The company manufactures diesel, lean burn gas and spark-ignited generators as well as weatherproof enclosures and power boxes for power projects. They are experimenting with hybrid solutions, particularly for the telecom industry, using solar, wind and other energy sources that can be combined with a conventional generator.
What’s different about Cummins Power Generation, Fetting says, is that the company can supply all of the needed equipment and backs it up with aftermarket service.
“We have components, engines, alternators, air handling, air delivery and turbochargers, and at the next level, we have all the applications and engineers who can customize to build the applicable system. From the solutions side, it is how you pull it all together. Then a big piece is aftermarket. Nobody can really compete with Cummins. Rental companies are often surprised when they ask, ‘What do I do if this happens?’ because the answer is to call Cummins and we come out, fix it and under warranty there’s no bill,” Fetting says.

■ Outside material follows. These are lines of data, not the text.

@[simp] theorem State.answer_mem (r : Reply) : (s.answer r).mem = s.mem := rfl
@[simp] theorem State.answer_valid (r : Reply) : (s.answer r).valid = s.valid := rfl
@[simp] theorem State.answer_regs (r : Reply) : (s.answer r).regs = s.regs := rfl
@[simp] theorem State.answer_flaws (r : Reply) : (s.answer r).flaws = s.flaws := rfl
@[simp] theorem State.answer_loose (r : Reply) : (s.answer r).loose = s.loose := rfl
@[simp] theorem State.answer_tiles (r : Reply) : (s.answer r).tiles = s.tiles := rfl
@[simp] theorem State.answer_dies (r : Reply) : (s.answer r).dies = s.dies := rfl
@[simp] theorem State.answer_ports (r : Reply) : (s.answer r).ports = s.ports := rfl
@[simp] theorem State.answer_m (r : Reply) : (s.answer r).m = s.m := rfl
@[simp] theorem State.answer_waiting (r : Reply) : (s.answer r).waiting = s.waiting := rfl
@[simp] theorem State.answer_out (r : Reply) : (s.answer r).out = s.out := rfl
@[simp] theorem State.answer_reply (r : Reply) : (s.answer r).reply = r := rfl
@[simp] theorem State.answer_free (r : Reply) : (s.answer r).free = s.free := rfl
@[simp] theorem State.answer_pending (r : Reply) : (s.answer r).pending = s.pending := rfl

@[simp] theorem State.draw_mem : s.draw.2.mem = s.mem := rfl
@[simp] theorem State.draw_valid : s.draw.2.valid = s.valid := rfl
@[simp] theorem State.draw_regs : s.draw.2.regs = s.regs := rfl
@[simp] theorem State.draw_flaws : s.draw.2.flaws = s.flaws := rfl
@[simp] theorem State.draw_loose : s.draw.2.loose = s.loose := rfl
@[simp] theorem State.draw_tiles : s.draw.2.tiles = s.tiles := rfl
@[simp] theorem State.draw_dies : s.draw.2.dies = s.dies := rfl
@[simp] theorem State.draw_ports : s.draw.2.ports = s.ports := rfl
@[simp] theorem State.draw_m : s.draw.2.m = s.m := rfl
@[simp] theorem State.draw_waiting : s.draw.2.waiting = s.waiting := rfl
@[simp] theorem State.draw_out : s.draw.2.out = s.out := rfl
@[simp] theorem State.draw_reply : s.draw.2.reply = s.reply := rfl
@[simp] theorem State.draw_free : s.draw.2.free = s.free + 1 := rfl
@[simp] theorem State.draw_pending : s.draw.2.pending = s.pending := rfl

/-! ## Reads after an update -/

theorem State.rd_wr (a b : Nat) (w : Word) : (s.wr a w).rd b = if b = a then w else s.rd b :=
  SMap.get_set resetWord s.regs a b w

theorem State.byte_setByte (a b : Nat) (x : Byte) : (s.setByte a x).byte b = if b = a then x else s.byte b :=
  SMap.get_set (fun _ => (0 : Byte)) s.mem a b x

theorem State.byte_dropMem (p : Nat → Bool) (b : Nat) : (s.dropMem p).byte b = if p b then 0 else s.byte b :=
  SMap.get_drop (fun _ => (0 : Byte)) p b s.mem

theorem State.rd_dropRegs (p : Nat → Bool) (b : Nat) : (s.dropRegs p).rd b = if p b then resetWord b else s.rd b :=
  SMap.get_drop resetWord p b s.regs

theorem State.die_setDie (d e : Nat) (x : DieS) : (s.setDie d x).die e = if e = d then x else s.die e :=
  SMap.get_set (fun _ => DieS.reset) s.dies d e x

theorem State.port_setPort (q p : Nat) (x : PortS) : (s.setPort q x).port p = if p = q then x else s.port p :=
  SMap.get_set (fun _ => PortS.reset) s.ports q p x

theorem State.tile_setTile (d t e u : Nat) (x : TileS) :
    (s.setTile d t x).tile e u = if tileKey e u = tileKey d t then x else s.tile e u :=
  SMap.get_set (fun _ => TileS.reset) s.tiles (tileKey d t) (tileKey e u) x

theorem State.lineValid_setValid (l k : Nat) (v : Bool) :
    (s.setValid l v).lineValid k = if k = l then v else s.lineValid k :=
  SMap.get_set (fun _ => false) s.valid l k v

/-- Writing bytes: a byte of the range reads what was written there, every other byte as before. -/
theorem State.byte_setBytes (bs : List Byte) : ∀ (s : State) (a b : Nat),
    (s.setBytes a bs).byte b = if h : a ≤ b ∧ b < a + bs.length then bs[b - a]'(by omega) else s.byte b := by
  induction bs with
  | nil => intro s a b; simp [State.setBytes]
  | cons x bs ih =>
    intro s a b
    rw [State.setBytes, ih, State.byte_setByte]
    by_cases h1 : b = a
    · subst h1
      simp
    · by_cases h2 : a + 1 ≤ b ∧ b < a + 1 + bs.length
      · have h3 : a ≤ b ∧ b < a + (x :: bs).length := by simp only [List.length_cons]; omega
        have h4 : b - a = (b - (a + 1)) + 1 := by omega
        rw [dif_pos h2, dif_pos h3]
        simp only [h4, List.getElem_cons_succ]
      · have h3 : ¬ (a ≤ b ∧ b < a + (x :: bs).length) := by simp only [List.length_cons]; omega
        rw [dif_neg h2, dif_neg h3, if_neg h1]

end Sys2Proof.Machine
end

The company also has invested in research and development to build equipment “configured for the rental power market.”
What that means, Fetting says, is building a “more robust machine that can endure bouncing down the road. It’s different from a generator that is stationary or used only for standby power. We build our mobile product on a separate assembly line because it has additional requirements from those of a standby generator. For the rental market, you also have to have selector switches, and you have to secure all load cable and wiring harnesses.”

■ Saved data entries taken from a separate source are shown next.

/-- Settles O44: a clean word has no syndrome; one bad byte has all four, which show its position and its error. -/
theorem singleByteErrorsAreCorrected : Obligations.SingleByteErrorsAreCorrected := by
  unfold Obligations.SingleByteErrorsAreCorrected
  intro n hn
  have hle : n ≤ 68 := by
    simp only [List.mem_cons, List.not_mem_nil, or_false] at hn
    omega
  refine ⟨?_, fun j hj x hx => ?_⟩
  · simp only [eccDecode, padTo_nil, syndrome_replicate, and_self, if_true]
  · have hpad : padTo 0 n ((List.replicate n 0).set j x) = (List.replicate n 0).set j x := by
      have hself := padTo_length_self 0 ((List.replicate n (0 : Byte)).set j x)
      rwa [List.length_set, List.length_replicate] at hself
    have hj' : j < (List.replicate n (0 : Byte)).length := by rw [List.length_replicate]; exact hj
    simp only [eccDecode, hpad, syndrome_single x hj, Nat.zero_mul, Nat.one_mul]
    rw [show gfPow 0 x = x from rfl, if_neg (fun h => hx h.1), if_neg hx, errPos_single hx hle hj]
    simp [List.getD_eq_getElem?_getD, hj]

end Sys2Proof.Machine
end

section
/-! Rounding (R36, R42 to R50). A quotient is rounded by its remainder; a value that a format holds leaves none, so every
mode keeps it. -/

namespace Sys2Proof.Machine

/-- Nearest even (R42): to the quotient or above it, as twice the remainder lies below or above the divisor. -/
theorem roundNat_nearest {n d r q : Nat} (hd : 0 < d) (hq : q = roundNat 0 r n d) :
    2 * (q * d) ≤ 2 * n + d ∧ 2 * n ≤ 2 * (q * d) + d ∧
      (2 * (q * d) = 2 * n + d ∨ 2 * n = 2 * (q * d) + d → q % 2 = 0) := by
  have hdiv : n / d * d + n % d = n := Nat.div_add_mod' n d
  have hmod : n % d < d := Nat.mod_lt n hd
  have hstep : (n / d + 1) * d = n / d * d + d := Nat.succ_mul _ _
  rw [roundNat] at hq
  split_ifs at hq with hup
  · rw [hq, hstep]
    omega
  · rw [hq]
    omega

/-- Toward zero (R42). -/
theorem roundNat_towardZero {n d r q : Nat} (hd : 0 < d) (hq : q = roundNat 1 r n d) : q * d ≤ n ∧ n < (q + 1) * d := by
  rw [show q = n / d from hq, Nat.mul_comm (n / d + 1)]
  exact ⟨Nat.div_mul_le_self n d, Nat.lt_mul_div_succ n hd⟩

/-- Stochastic (R43): up exactly where the draw lies below the fraction in 1/65536. -/
theorem roundNat_stochastic {n d r q : Nat} (hd : 0 < d) (hq : q = roundNat 2 r n d) :
    ∃ m f, n = m * d + f ∧ f < d ∧
      ((d * (r + 1) ≤ 65536 * f ∧ q = m + 1) ∨ (65536 * f < d * (r + 1) ∧ q = m)) := by
  have hdraw : r < 65536 * (n % d) / d ↔ d * (r + 1) ≤ 65536 * (n % d) := by
    rw [Nat.lt_iff_add_one_le, Nat.le_div_iff_mul_le hd, Nat.mul_comm d]
  refine ⟨n / d, n % d, (Nat.div_add_mod' n d).symm, Nat.mod_lt n hd, ?_⟩
  change q = if r < 65536 * (n % d) / d then n / d + 1 else n / d at hq
  split_ifs at hq with hup
  · exact .inl ⟨hdraw.mp hup, hq⟩
  · exact .inr ⟨Nat.lt_of_not_le fun h => hup (hdraw.mpr h), hq⟩

/-- Settles O41: one lemma per mode. -/
theorem roundingModes : Obligations.RoundingModes := by
  unfold Obligations.RoundingModes
  intro n d r q hd
  exact ⟨roundNat_nearest hd, roundNat_towardZero hd, roundNat_stochastic hd⟩

/-- A quotient without a remainder is kept in every mode. -/
theorem roundNat_mul_right {mode d : Nat} (r N : Nat) (hmode : mode < 3) (hd : 0 < d) : roundNat mode r (N * d) d = N := by
  have hdiv : N * d / d = N := Nat.mul_div_cancel N hd
  have hmod : N * d % d = 0 := Nat.mul_mod_left N d
  have hcases : mode = 0 ∨ mode = 1 ∨ mode = 2 := by omega
  rcases hcases with rfl | rfl | rfl
  · rw [roundNat, hdiv, hmod, if_neg (by omega)]
  · exact hdiv
  · change (if r < 65536 * (N * d % d) / d then N * d / d + 1 else N * d / d) = N
    rw [hdiv, hmod, Nat.mul_zero, Nat.zero_div, if_neg (Nat.not_lt_zero r)]

/-- An integer times 2^k, as a fraction. -/
theorem XV.scale_fin_one (s : Bool) (N : Nat) (k : Int) :
    (XV.fin s N 1).scale k = .fin s (N * 2 ^ k.toNat) (2 ^ (-k).toNat) := by
  by_cases hk : 0 ≤ k
  · rw [XV.scale, if_pos hk, Int.toNat_eq_zero.mpr (by omega : -k ≤ 0), Nat.pow_zero]
  · rw [XV.scale, if_neg hk, Int.toNat_eq_zero.mpr (by omega : k ≤ 0), Nat.pow_zero, Nat.mul_one, Nat.one_mul]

Another key feature, he says, is making the mobile products quieter. To do this, Cummins invested in its own Acoustical Testing Center, which opened in 2011 adjacent to its main production facility in Minneapolis. The building, larger than many sports arenas, has two separate testing rooms and is considered to be the largest engine testing facility of its kind in the world, able to test generators up to
3.3 MW using any type of fuel.
“In rental, you don’t know where the product will go, so you have to make it quiet. We have made the investments and we have done a lot more testing on sound levels to make our products smaller and quieter. For example, our insulation today is twice as effective and half as thick as what we used to use, but you never know if you can do that until you have a place like we have to really work on it,” Fetting says.
Leveraging staff members
While rental is one of the fastest growing segments within Cummins Power Generation, having tripled sales each year for the last two years, it is made up of a small group of Cummins executives.
Larry Fetting, general manager, Americas rental segment sales, has been with the company for 23 years. He switched to the rental segment when it was launched in 1999.
Scott Strudwick, business director, global rental segment, has been with Cummins for 22 years, starting in the U.K. in engineering before moving to the United States 16 years ago and eventually joining the rental segment.
“We leverage the sales channel, manufacturing facilities and everything else. All our business lines leverage the same people,” Strudwick says.